The last time we spotted another vessel on this passage was about two weeks ago. That was a tuna seiner, 40 days at sea, who kindly came up on the VHF to ask if we needed anything.
We didn't note the event in the log, so I'm not sure exactly how long ago that was. But in the two weeks or so since, Alisa and I have faithfully kept watch around the clock, with regular short-term assistance from the boys during daylight hours.
That watchkeeping has taken its toll. We have passed much of the trip in an addled, sleep-deprived state. We might have reasonably turned on the radar alarm and the AIS alarm and both o fus gone to sleep at some point, content in the safety of those two electronic eyes and the extremely low chances of crossing paths with anything. But though we've done that in the past, Alisa and I now like to keep watch even in the loneliest stretches of the ocean, for reasons that we can't fully articulate.
Our sleep-deprived state gives a funny cast to the vast amounts of spare time that we have available to us on this month-long sail. We have plenty of time during which we might "do" something, but not the mental powers to concentrate to good effect. The fractured sleep schedules and endlessly distracting motion of the sea see to that. So, will we or no, we tend towards the blissed-out, doped-out, Moitissie-ed-out state of just being.
That blissed out state doesn't make for an any more active existence. Whatever reservoir of self discipline I may have access to does not cover willful physical exercise at sea. I have sat on this trip enough that I want to sit no more in life. That and ritual snacking on my first watch of the night feel to have set my health index back a few notches over the last four weeks/4,000+ miles. Elias has been growing a little paunch before my eyes. I am filled with resolve for the active life when my feet once again encounter the earth.

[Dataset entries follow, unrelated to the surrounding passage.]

-- ==== Sys2Proof/Machine/Carousel.lean ====
section
/-!
DEFINITION. What moves the packets of a Carousel and what they do at their target (R270-R275, R430).
-/

namespace Sys2Proof.Machine

/-! ### Cohort accesses at the bank -/

/-- What a cohort access does to one 16-byte row of the scratchpad that it names (R20, R125, R141, R430): the bytes of the row that its reply
brings, their mark, SAT, and the workgroup. An atomic or a combine touches one row. -/
def cohortRow (g : Workgroup) (off u : Nat) : CohortOp → List Byte × Bool × Bool × Workgroup
  | .read n =>
    let lo := max off (16 * u)
    (g.bytes lo (min (off + n) (16 * u + 16) - lo), tget false g.scratchMark u, false, g)
  | .write data mark =>
    let lo := max off (16 * u)
    ([], false, false, g.put lo ((data.drop (lo - off)).take (16 * u + 16 - lo)) mark)
  | .atomic op w b expected mark =>
    let old := g.bytes off w
    (old, anyMark g.scratchMark off w, false, g.put off (toBytes w (atomNew op w (ofBytes old) b expected)) mark)
  | .combine op fmt data mark =>
    let r := combinePieces op fmt (g.bytes off data.length) data
    let m := mark || anyMark g.scratchMark off data.length
    ([], m, r.2, g.put off r.1 m)

/-- The flits of a reply (R269): a header, and 32 bytes to a flit. -/
def replyFlits (n : Nat) : Nat := 1 + ceilDiv n 32

/-- A cohort request has had all its rows, and its reply returns the shorter way (R270, R271): the rows' bytes in order, and their marks. -/
def replyCohort (s : State) (cluster : Nat) (p : CarPacket) (r : CohortReq) : State :=
  let l := sortBy (fun a b => decide (a.1 < b.1)) p.got
  let bytes := l.flatMap fun x => x.2.1
  let marks := (l.zip (List.range l.length)).foldl (fun m x => if x.1.2.2 then m ||| 2 ^ x.2 else m) 0
  enterRing s cluster p.dst p.src (replyFlits bytes.length) (shorterWay p.dst p.src).1 (.reply r.tag bytes marks p.sat)

/-! ### Replies -/

/-- A reply brings the bytes and marks of the read that it answers (R20). -/
def Peek.fill (t : Nat) (data : List Byte) (marks : Nat) (p : Peek) : Peek := if p.tag = t then { p with got := some (data, marks) } else p

/-- A reply reaches a WADDR that waits (R118). -/
def Pend.fill (t : Nat) (data : List Byte) (marks : Nat) (p : Pend) : Pend :=
  match p.owed with
  | .wait (.waddr w geu acq scope left) =>
    { p with owed := .wait (.waddr w geu acq scope (left.map fun x => (x.1, x.2.1, x.2.2.1, x.2.2.2.map (Peek.fill t data marks)))) }
  | _ => p

/-- The word is a RET (R62). -/
def isRet (w : DWord) : Bool := (Raw.unpack w).op == 452

/-- A reply reaches a slot that a RET waits for (R107): what it holds stands in D, with bit 64 set and its mark in bit 65. -/
def Sub.fill (t : Nat) (data : List Byte) (marks : Nat) (g : Sub) : Sub :=
  match g.replay with
  | none => g
  | some w =>
    let f (x : LogLane) : LogLane :=
      if x.b = BitVec.ofNat 64 (t + 1) then
        { x with data := BitVec.ofNat 128 (ofBytes data + 2 ^ 64 + if marks = 0 then 0 else 2 ^ 65) }
      else x
    if isRet w.word then { g with replay := some { w with lanes := w.lanes.map f } } else g

/-- A reply reaches the words of an agent that wait for what it brings. -/
def Thread.fill (t : Nat) (data : List Byte) (marks : Nat) (th : Thread) : Thread :=
  { th with pend := th.pend.map (Pend.fill t data marks), grp := th.grp.fill t data marks, rest := th.rest.map (Sub.fill t data marks) }

/-- A reply reaches the copy command of a core that reads under its tag (R139, R140). -/
def fillCopies (t : Nat) (data : List Byte) (marks : Nat) (s : State) (core : Nat) : State :=
  let mine (x : CopyCmd) : Bool := x.reads.any fun r => r.2.2.tag == t
  match (s.core core).copyq.find? mine with
  | none => s
  | some x =>
    let s := putCmd s core { x with reads := x.reads.map fun r => (r.1, r.2.1, r.2.2.fill t data marks) }
    { s with inputs := s.inputs ++ [.copyStart core] }

/-- A reply reaches what asked (R270): a word's or a copy command's read, a load or an atomic, or a write that waits for its end. -/
def cohortReply (s : State) (t : Nat) (data : List Byte) (marks : Nat) (sat : Bool) : State :=
  let s := { s with th := s.th.fill t data marks, threads := s.threads.map (Thread.fill t data marks) }
  let s := (s.cores.map Prod.fst).foldl (fillCopies t data marks) s
  writtenWith (arrived s t data marks) t 0 sat (marks != 0)

/-! ### Hops and ejection -/

/-- The last flit of a packet leaves its source: a delivery has left its core (R237). -/
def leftSource (s : State) (p q : CarPacket) : State :=
  match p.load with
  | .delivery id =>
    if (p.buf = .source ∨ p.atSource ≠ 0) ∧ q.buf ≠ .source ∧ q.atSource = 0 then
      match s.sends.find? fun d => d.id == id with
      | none => s
      | some d => leftCore s d
    else s
  | .answer _ => s
  | .request _ => s
  | .reply _ _ _ _ => s

/-- `CAROUSEL_HOP` (R269-R273): a packet hops to the next stop of its direction, or waits. -/
def execCarouselHop (cluster i : Nat) (s : State) : Out :=
  match (s.ring cluster).packets.find? fun p => p.id == i with
  | none => .next s
  | some p =>
    match carHop (s.ring cluster) p with
    | none => .next s
    | some (q, r) =>
      let s := leftSource (s.setRing cluster r) p q
      .next { s with inputs := s.inputs ++ ringWake s cluster }

/-- A packet at its target is the next of its pair (R275), and has arrived as far as its buffer there can hold it. -/
def Carousel.due (r : Carousel) (p : CarPacket) : Bool :=
  let full := p.whole || !r.roomy p.clockwise p.head
  match p.buf with
  | .source => r.mayLeave p
  | .pool => full && p.seq == tget 0 r.nextDo p.pair
  | .escape => full && p.seq == tget 0 r.nextDo p.pair

/-- The packets that a stop may perform next, in the order in which they entered. -/
def Carousel.dueAt (r : Carousel) (stop : Nat) : List CarPacket := r.packets.filter fun p => p.cur == stop && p.dst == stop && r.due p

/-- A packet has been performed: its flits leave their buffers, and the next of its pair is due (R272, R275). -/
def ejected (s : State) (cluster : Nat) (p : CarPacket) : State :=
  let r := s.ring cluster
  let r := (p.head :: p.trail).foldl (fun r x => r.use p.clockwise x (· - x.flits)) r
  let next := if p.buf = .source then r.nextDo else tset 0 r.nextDo p.pair (tget 0 r.nextDo p.pair + 1)
  let s := leftSource (s.setRing cluster { r with packets := r.packets.filter (fun q => q.id != p.id), nextDo := next }) p { p with buf := .pool, here := p.len, trail := [] }
  { s with inputs := s.inputs ++ ringWake s cluster }

/-- What a packet carries is performed, or it waits and holds its buffer (R240, R274): a delivery for its entries, a cohort request, which the
banks perform row by row, for the last of them (R430). A delivery whose target is no longer resident here goes on through a slice (R265). -/
def performLoad (s : State) (cluster : Nat) (p : CarPacket) : Bool × State :=
  match p.load with
  | .answer id => (true, { s with inputs := s.inputs ++ [.rwrAnswer id] })
  | .reply t data marks sat => (true, cohortReply s t data marks sat)
  | .request r => if p.rows.isEmpty then (true, replyCohort s cluster p r) else (false, s)
  | .delivery id => match s.sends.find? fun d => d.id == id with
    | none => (true, s)
    | some d =>
      let t := capTarget d.cap
      if coreOf s t.1 t.2.1 = some (8 * cluster + p.dst) then takeInbound s (8 * cluster + p.dst) d
      else (true, sendPhase s { d with byRing := false } .slice [.sliceForward d.id])

/-- The first packet that can be performed is. -/
def ejectFirst (cluster : Nat) : List CarPacket → State → State
  | [], s => s
  | p :: r, s =>
    let q := performLoad s cluster p
    if q.1 then ejected q.2 cluster p else ejectFirst cluster r q.2

/-- `CAROUSEL_EJECT` (R274, R275). -/
def execCarouselEject (cluster stop : Nat) (s : State) : Out := .next (ejectFirst cluster ((s.ring cluster).dueAt stop) s)

/-! ### Banks -/

/-- A bank performs a row of a request that waits at the Carousel stop (R430). A scratchpad that is no more reads as zeros. -/
def performRow (s : State) (cluster u : Nat) (p : CarPacket) (r : CohortReq) : State :=
  let q : List Byte × Bool × Bool × State := match getWg s r.ctx r.wgl with
    | none => ((match r.op with
      | .read n => List.replicate (min (r.off + n) (16 * u + 16) - max r.off (16 * u)) 0
      | .atomic _ w _ _ _ => List.replicate w 0
      | .write _ _ => []
      | .combine _ _ _ _ => []), false, false, s)
    | some g =>
      let x := cohortRow (g.touch s.clock (scratchPages g r.off r.op.width)) r.off u r.op
      (x.1, x.2.1, x.2.2.1, reback (putWg s x.2.2.2) r.ctx r.wgl)
  let s := q.2.2.2
  let ring := s.ring cluster
  s.setRing cluster { ring with packets := ring.packets.map fun y =>
    if y.id = p.id then { y with rows := y.rows.erase u, got := y.got ++ [(u, q.1, q.2.1)], sat := y.sat || q.2.2.1 } else y }

/-- The row of a bank that a packet waits for. -/
def CarPacket.rowAt (p : CarPacket) (bank : Nat) : Option Nat := p.rows.find? fun u => u % 32 == bank

/-- `BANK_GRANT` (R430): a bank of a core grants a row to the request that waits for it at the Carousel stop, and performs it. The rows of
lanes and of the block-transfer engine are granted in the step of their access. -/
def execBankGrant (core bank : Nat) (s : State) : Out :=
  match ((s.ring (core / 8)).dueAt (core % 8)).find? fun p => (p.rowAt bank).isSome with
  | none => .next s
  | some p =>
    match p.load, p.rowAt bank with
    | .request r, some u =>
      let s := performRow s (core / 8) u p r
      .next { s with inputs := s.inputs ++ [.carouselEject (core / 8) (core % 8)] }
    | _, _ => .next s

end Sys2Proof.Machine
end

Our concerns have been filled a bit with the logistical concerns of our impending stay in Hawai'i. Where to come to land, where to leave the barky when we venture back to the mainland for family events, whether we can haul out; the when where who and how of the fixes that we will need to make before setting off for Kodiak.
That buzz of practical concerns is always on a sailor's mind, I suppose, especially when a fairly brief interlude between long passages is planned. But for all that we have bought ourselves a tremendous amount of mental space on this passage, whether we always want it or no. To have "unplugged" ourselves from the noise and dross of the connected, post-Enlightenment, post-fact world, for four whole weeks! The magnitude of this gift will become clear to us once we reach land, and all this time on the endless blue fades suddenly to a dream.
We are less than 90 miles from the Big Island, and have hopes of spying its 4000 m of relief before the day is far gone.
This post was sent via our high-frequency radio as we're far from internet range. Pictures to follow when we reach internet again. We can't respond to comments for now, though we do see them all!